For evaluation, we will take a look at the Dask-Rapids example, load a dataset and fit a Random Forest to it. After that, we will compare the performance between Sklearn (single-Node CPUs), Dask ML (multi-Node CPUs), cuML (single GPU) and Dask-cuML (multi GPU).  About the dataset: We will use a real case dataset from the Santander Bank (customer-transaction-prediction) which is a 300MB .csv file. 

Sklearn

Let’s start with the Sklearn example. We load the dataset with Pandas, split the dataset into train and test (80/20) and specify the parameters for the forest.

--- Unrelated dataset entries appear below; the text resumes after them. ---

/-- The MEM part's fields have their widths. -/
def okMem (f : MemArgs) : Bool :=
  below 4 f.scale && below 256 f.reg && below 16 f.space && below (2 ^ 20) f.offset && below 256 f.size && below (2 ^ 32) f.imm

/-- The TBL part's fields have their widths. -/
def okTbl (f : TblArgs) : Bool := below 256 f.table && below 256 f.key && below 256 f.res && below 16 f.flags

/-- An ECI command is a function's. -/
def okE (e : Eci) : Bool := okFn e.fn

/-- A debug command is a function's, or its payload words are 32 bits each. -/
def okVia (v : DebugVia) : Bool :=
  match v with
  | .eci e => okE e
  | .jtag words => words.all okWord

/-- A register access: BAR0 of a PF is 4 MiB, BAR2 512 MiB, configuration space 4 KiB; 4 or 8 bytes are what a register takes, other sizes have the
effect R14 gives. -/
def okPlace (p : RegPlace) : Bool :=
  match p with
  | .bar2 off => okBar2 off
  | .bar0 off => below 0x400000 off
  | .cfg off => below 0x1000 off
  | _ => true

After that, we can start the fit function, wait until it is done and then make predictions for the verification part. Finally, we can take a look at the score. The code and results:

Python
from dask_kubernetes import KubeCluster
import joblib
import distributed
from sklearn.ensemble import RandomForestClassifier as sklRF
import multiprocessing as mp
import pandas as pd
from sklearn.model_selection import train_test_split
from sklearn.metrics import accuracy_score
import dask.dataframe as dd
cluster = KubeCluster.from_yaml('worker-spec.yml')
cluster.scale_up(2)  # specify number of nodes explicitly
# Connect dask to the cluster
client = distributed.Client(cluster)
# read from Bucket
cpu_train = pd.read_csv('gs://dask_rapids/train.csv')
cpu_train_x, cpu_test_x, cpu_train_y, cpu_test_y = train_test_split( cpu_train.iloc[:,2:], cpu_train['target'], test_size=0.2, shuffle=True)
skl_rf_params = {
    'n_estimators': 35,
    'max_depth': 26,
    'n_jobs': 2 }
dd_train_x = dd.from_pandas(cpu_train_x,npartitions=4)
dd_train_y = dd.from_pandas(cpu_train_y,npartitions=4)
dd_train_x.persist()
dd_train_y.persist()
skl_rf = sklRF(**skl_rf_params)
%time
with joblib.parallel_backend('dask'):
    %time skl_rf.fit(dd_train_x, dd_train_y)
%time predictions = predict_cpu = skl_rf.predict(cpu_test_x)
accuracy_score(cpu_test_y, predictions)

An important aspect here is the n_jobs  parameter (the number of available cores, in our case: 2) in the specification of our forest. With Sklearn, you can use all the cores of a single machine to speed up computing. But it would be neat to use more than a single machine has to offer – for example to combine the cores of all the nodes in our cluster. This is where Dask comes into play.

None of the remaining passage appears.